EconomyEconomic thinking is at a crucial inflection point

Economic thinking is at a crucial inflection point


Soaring energy prices have encouraged another form of inflation, this one rhetorical. Comparisons of our current challenges with the world’s economic and political struggles in the 1970s are now a dime a dozen.

The comparisons are apt as far as they go. Oil prices quadrupled in 1973 and doubled again in 1979. While they have “only” about doubled in the last two years, European gas prices have jumped five to 10-fold since before the pandemic. Overall inflation is the highest in decades, and many fear we face a repeat of the 1970s scourge of stagflation.

The similarities end with the effects for political and economic thinking. Once the turmoil of the 1970s had discredited the mixed economies of the postwar era, it paved the way for the market-liberalising transformations pioneered by Margaret Thatcher and Ronald Reagan.

Back then, economic failure produced something approaching a consensus that “government is the problem”, as Reagan put it. But today the opposite is the case. Energy prices, the rising cost of living and worsening tensions in labour relations are fuelling calls for the government to come to the rescue. The economic ailments that in the 1970s led the state to withdraw are today dragging it back where, for almost half a century, it has feared to tread.

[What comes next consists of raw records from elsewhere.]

/-- The whole placement: every entry with its member. -/
def wholePlacement (s : State) (w : Work) (dT : Nat) : List (Nat × PlanEntry) :=
  (servingOrder s).flatMap (fun x => (membersOf w x.2).map (fun m => (m, entryAt s w dT x.2 m)))

/-- The entry that deactivates a flow (table *Placement control frames*). -/
def emptyEntry (flow : Nat) : PlanEntry := ⟨flow, 0, 0, 0xFF, 0, 0, 0⟩

/-- What changes from one placement to the next, by member. -/
def planChanges (old new : List (Nat × PlanEntry)) : List (Nat × List PlanEntry) :=
  let set := new.filter (fun e => !old.contains e)
  let drop := (old.filter (fun e => !new.any (fun x => x.1 == e.1 && entryFlow x.2 == entryFlow e.2))).map
    (fun e => (e.1, emptyEntry (entryFlow e.2)))
  let all := set ++ drop
  ((all.map (·.1)).eraseDups).map (fun m => (m, (all.filter (fun e => e.1 == m)).map (·.2)))

/-! ## Issuing a plan (R305, R306) -/

/-- PLAN frames to one member: at most 25 entries a frame, the last marked final. -/
def sendPlan (p : IssuedPlan) (m : Nat) (s : State) : State :=
  let l := ((p.changes.find? (fun c => c.1 == m)).map (·.2)).getD []
  let cut := pieces 25 l.length l
  (List.range cut.length).foldl (fun acc k =>
    sendTo m (.plan p.seq p.frame p.dT (k + 1 == cut.length) (cut.getD k [])) acc) s

/-- The placement that the next plan builds on: that of the last pending plan, else the one in force. -/
def baseOf (s : State) : List (Nat × PlanEntry) :=
  match s.dv.issued.getLast? with
  | some p => p.whole
  | none => s.dv.whole

/-- ENDPOINT_STATE at each change (R304). -/
def postEnds (old new : List Endpoint) (s : State) : State :=
  new.foldl (fun acc e =>
    if old.any (fun o => o.flow == e.flow && o.member == e.member && o.bp == e.bp && o.state == e.state) then acc
    else postNotice 0x0B01 e.flow (place 14 0 e.member + place 8 14 e.bp + place 3 22 e.state.codes.1 +
      place 3 25 e.state.codes.2) acc) s

/-- A plan held by a member takes its place by F. -/
def holdPlan (p : HeldPlan) (s : State) : State :=
  s.modDv (fun d => { d with held := d.held.filter (fun x => x.seq != p.seq) ++ [p] })

/-- Drover computes and issues one plan (R303–R306). -/
def issuePlan (s : State) : State :=
  let d := s.dv
  let f := match d.dTFrame with
    | some (f, _) => if 0 < frameDistance s f then f else framesAhead s d.planLead
    | none => match d.joinFrame with
      | some f => if 0 < frameDistance s f then f else framesAhead s d.planLead
      | none => framesAhead s d.planLead
  let first := autoTarget d.margin (worstDelay (routeAll s 2949120 []))
  let dT := match d.dTFrame with
    | some (_, x) => x
    | none => if d.targetTc = 0 then first else (d.targetNext.map (·.2)).getD d.targetTc
  let w := routeAll s dT (shedSet s dT)
  let whole := wholePlacement s w dT
  let changes := planChanges (baseOf s) whole
  let others := (if dT = d.targetTc then changes.map (·.1) else nodes s).filter (· != 0)
  let plan : IssuedPlan := ⟨d.seq + 1, f, dT, whole, changes, others⟩
  let s1 := s.modDv (fun x => { x with
    seq := x.seq + 1, issued := x.issued ++ [plan], trigger := false, joinFrame := none, full := false, dTFrame := none
    overloaded := [], ends := w.ends, worstR := worstDelay w
    targetNext := if dT = x.targetTc then x.targetNext else some (f, dT) })
  let own := ((changes.find? (fun c => c.1 == 0)).map (·.2)).getD []
  let s2 := nameLanes f (holdPlan ⟨plan.seq, f, dT, own, true, 0⟩ s1)
  postEnds d.ends w.ends (others.foldl (fun acc m => sendPlan plan m acc) s2)

/-- At the first frame boundary after a trigger, unless eight plans are pending (R305, R306). -/
def placementCompute (s : State) : State :=
  if activeHub s ∧ s.dv.trigger ∧ s.dv.issued.length < 8 then
    issuePlan (if s.air.offset = 0 then s else advanceToAir ⟨framesAhead s 1, 0⟩ s)
  else s

def execPlacementCompute (s : State) : Host.Outcome State Fault Refusal := .next (placementCompute s)

/-! ## Plans at a member (R290, R306, R307) -/

/-- Bytes of an alignment buffer of 2 ms at a rate: 104 bytes for each block of 16 samples (log entry 22). -/
def bufferBytes (rate : Nat) : Nat := (rate * 2 + 15) / 16 * 104

/-- Bytes of the FABRIC region left for alignment buffers: 2 GiB less the descriptor table (R313). -/
abbrev bufferPool : Nat := 2147483648 - 16777216
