/-- Page 10, 0x0000–0x1FFF (table *Page 10 host registers*). -/
def page10Host (s : State) (o : Nat) : Reg :=
  let h := s.host
  let open_ := ((List.range 16).filter (fun k => (h.sessions.get k).isSome)).length
  let lockedPaths := flag (lockedOut s .pcie) + 2 * flag (lockedOut s .ethernet) + 4 * flag (lockedOut s .spi)
  if o < 0x100 then
    regOf
      [.word (place 5 0 open_ + 32 * flag h.pcieUp + 64 * flag h.ethUp + place 2 7 h.ethMode + place 3 9 lockedPaths),
       .word h.authFail, .word h.ethReject, .word h.ethResent] o
  else if inBlocks 0x100 0x10 16 o then regOf (sessionBlock s ((o - 0x100) / 0x10)) (o % 0x10)
  else if inBlocks 0x200 0x10 16 o then regOf (mailboxBlock s ((o - 0x200) / 0x10)) (o % 0x10)
  else rsv

/-- LOG_STATUS (table *LOG_STATUS fields*). -/
def logStatus (l : LogState) : Nat :=
  flag l.ig + 2 * flag (l.active == some .bankB) + 4 * flag (spareOk l) + 8 * flag l.active.isNone +
    place 5 4 l.emergency.length + 512 * flag l.full + 1024 * flag l.clearing.isSome + 2048 * flag l.mirrorFault

/-- Page 10, 0x2000–0x20FF (table *Logbook telemetry (page 10)*). -/
def page10Log (s : State) (o : Nat) : Reg :=
  let l := s.log
  let held := if l.active.isSome then heldRecords l else []
  regOf
    [.word (logStatus l), .word l.head, .word ((held.getLast?.map (·.seq)).getD 0), .word held.length, .word l.lost,
     .word ((l.mirror.head?.map (·.seq)).getD 0), .word (if activeHub s && s.pair.config.enable then l.pairSeq else 0),
     .word l.sealSeq, .word (place 8 0 l.igLimit + place 24 8 l.igWindow),
     .word (place 16 0 l.corrected + place 8 16 l.flashFails + place 8 24 l.switches), .word l.goodSeq] o

/-- SEC_STATUS (table *SEC_STATUS fields*). -/
def secStatus (s : State) : Nat :=
  let y := s.sys
  let locked := match y.debugLocked with
    | some t => decide (now s < t)
    | none => false
  y.lifecycle.code + 4 * (y.debug).code + 16 * flag y.authAllowed + 32 * flag locked + 64 * y.power.code +
    256 * flag (y.running == .slotB) + 512 * flag y.trial + 1024 * flag y.fallback + 2048 * y.resetKind.code +
    0x4000 * flag y.pwrFail + 0x8000 * flag y.strapReserved

/-- Page 10, 0x4000–0x4FFF (table *Start-up and security telemetry*). -/
def page10Sec (s : State) (o : Nat) : Reg :=
  let y := s.sys
  let k := y.keys
  regOf
    [.word (secStatus s), .word (((slotImage y .slotA).map (·.version)).getD 0), .word (((slotImage y .slotB).map (·.version)).getD 0),
     .word k.counter, .word (place 8 0 y.warmResets + place 8 8 y.wdtResets + place 8 16 y.unitResets + place 8 24 y.wakes),
     .word (flag k.monitor.isSome + 2 * flag k.operate.isSome + 4 * flag k.admin.isSome + 8 * flag k.flock.isSome +
       16 * flag (k.debug).isSome + place 7 5 s.bell.keys.length),
     .low y.lastReset 0, .high, .word y.debugFailCount, .word y.pwrFailCount] o

/-- PAIR_STATUS (table *PAIR_STATUS fields*). -/
def pairStatus (s : State) : Nat :=
  let p := s.pair
  let l := mirrorPorts s
  p.phase.code + 8 * flag p.config.preferStandby + place 4 4 (l.getD 0 0) + place 4 8 (l.getD 1 0) +
    4096 * flag (decide (1 < l.length)) + 8192 * flag (p.links.get 0).up + 16384 * flag (p.links.get 1).up +
    32768 * flag p.config.sharedDonor + 0x1_0000 * flag p.switchAt.isSome + 0x2_0000 * flag p.frozen.isSome

/-- Page 10, 0x5000–0x5FFF (table *Pair telemetry*). -/
def page10Pair (s : State) (o : Nat) : Reg :=
  let p := s.pair
  regOf
    [.word (pairStatus s), .word p.term, .low p.peerSerial 0, .high, .word (if standbyHub s then p.seqApplied else p.seqSent),
     .word (if standbyHub s then 0 else p.seqSent - p.seqAcked),
     .word (min 255 (p.links.get 0).missed + 256 * min 255 (p.links.get 1).missed + place 16 16 p.misses), .word p.lastFrame,
     .word (place 8 0 p.takeovers + place 8 8 p.demotions + place 8 16 p.splits + place 8 24 p.bulks),
     .word (((p.frozen.bind (·.head?)).map (·.seq)).getD 0)] o

/-- Page 10 (table *Telemetry pages*). -/
def page10 (s : State) (o : Nat) : Reg :=
  if o < 0x2000 then page10Host s o
  else if o < 0x2100 then page10Log s (o - 0x2000)
  else if 0x4000 ≤ o ∧ o < 0x5000 then page10Sec s (o - 0x4000)
  else if 0x5000 ≤ o ∧ o < 0x6000 then page10Pair s (o - 0x5000)
  else rsv

/-! ## Page 11: fault collector -/

/-- FC_STATUS (table *FC_STATUS fields*). -/
def fcStatus (f : FaultState) : Nat :=
  flag f.halt.isSome + 2 * flag f.faultN + 4 * flag f.firstFault.isSome + place 3 3 (worstSeverity f) + place 3 6 f.faultNLevel +
    place 3 9 f.ffLevel + place 6 12 f.windows.length + place 9 18 f.entries.length

/-- CLASS_CFG of a class number; 0 for a number that is no class. -/
def classCfg (f : FaultState) (c : Nat) : Nat :=
  match classRow c with
  | none => 0
  | some r =>
    let k := classConfig f c
    place 3 0 k.severity + place 3 3 r.floor + place 3 6 k.ceiling + 512 * flag k.manual + 1024 +
      65536 * min 65535 (f.classRaises.get c)

/-- The word of `b` at byte offset `o`, least significant byte first. -/
def wordAt (b : List Byte) (o : Nat) : Nat := u32 b (o / 4 * 4)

The market-friendly governing philosophy that triumphed in the 1980s is on the defensive. Government-administered prices are now the order of the day, from car and heating fuel to electricity and, of course, carbon emissions. The pressure for windfall taxes on fossil fuel companies seems irresistible, and governments across Europe are digging deep into their coffers to help hard-pressed households.

Even direct cash payments to households, with few strings attached or none, are in vogue, in an echo of the North American experiments with universal basic income in the 1970s.

This raises two questions. Why this difference in the political consequences of seemingly similar economic crises? And is today’s turn to a more interventionist state permanent or a flash in the pan?

The simplest answer to the first question is that when things feel intolerable, people blame the status quo and demand change. In the 1970s that meant deregulating a rigid economy. Today it may mean re-regulating an unchained one.

But the return of the state predates today’s sudden rise in inflation and its main causes — the pandemic, energy price jumps and Vladimir Putin’s attack on Ukraine. Confidence in the post-1980 socio-economic model was already fraying under pressure from, as it were, both the past and the future.

The populism of Donald Trump, Brexiters and others (including some on the left) represents a nostalgia for a previous social settlement remembered (rightly) as more controlled and (wrongly) as more prosperous. Meanwhile, the rise of the climate agenda responds to a widely held conviction among voters that current economic arrangements imperil their future.

There are enormous differences between these two stances, of course. For one thing, a decarbonised economy is possible, whereas returning to the 1950s is not. But however realistic their goals, they both presuppose a more interventionist and controlling state.

This helps to explain the changing conceptions of how to run the economy among centrist politicians and the guardians of economic orthodoxy. A greater emphasis on securing social cohesion and actively reshaping the structure of the economy is more than a temporary response to emergencies.

For now, 2022 feels like a 1945 or 1979 kind of moment — a historical hinge point or paradigm shift. Yet the transition to a new economic governing philosophy could still be derailed. The pandemic years made for state interventions unlike any seen in decades — with rapid recoveries in incomes and jobs being proof of their success. But a revisionist view is taking hold that aims to discredit the policies that produced a historically speedy recovery.

In this narrative, the current inflationary surge overshadows the triumph of a labour market that makes it easy to find better jobs. So thoroughly have we forgotten what a good labour market looks like that we risk thinking it is an aberration. Certainly, central bankers have been browbeaten into adopting a more hawkish attitude than is wise.

The current economic debate is about much more than managing cost of living pressures. The question is whether we will finally put the last 40 years behind us and settle on something better.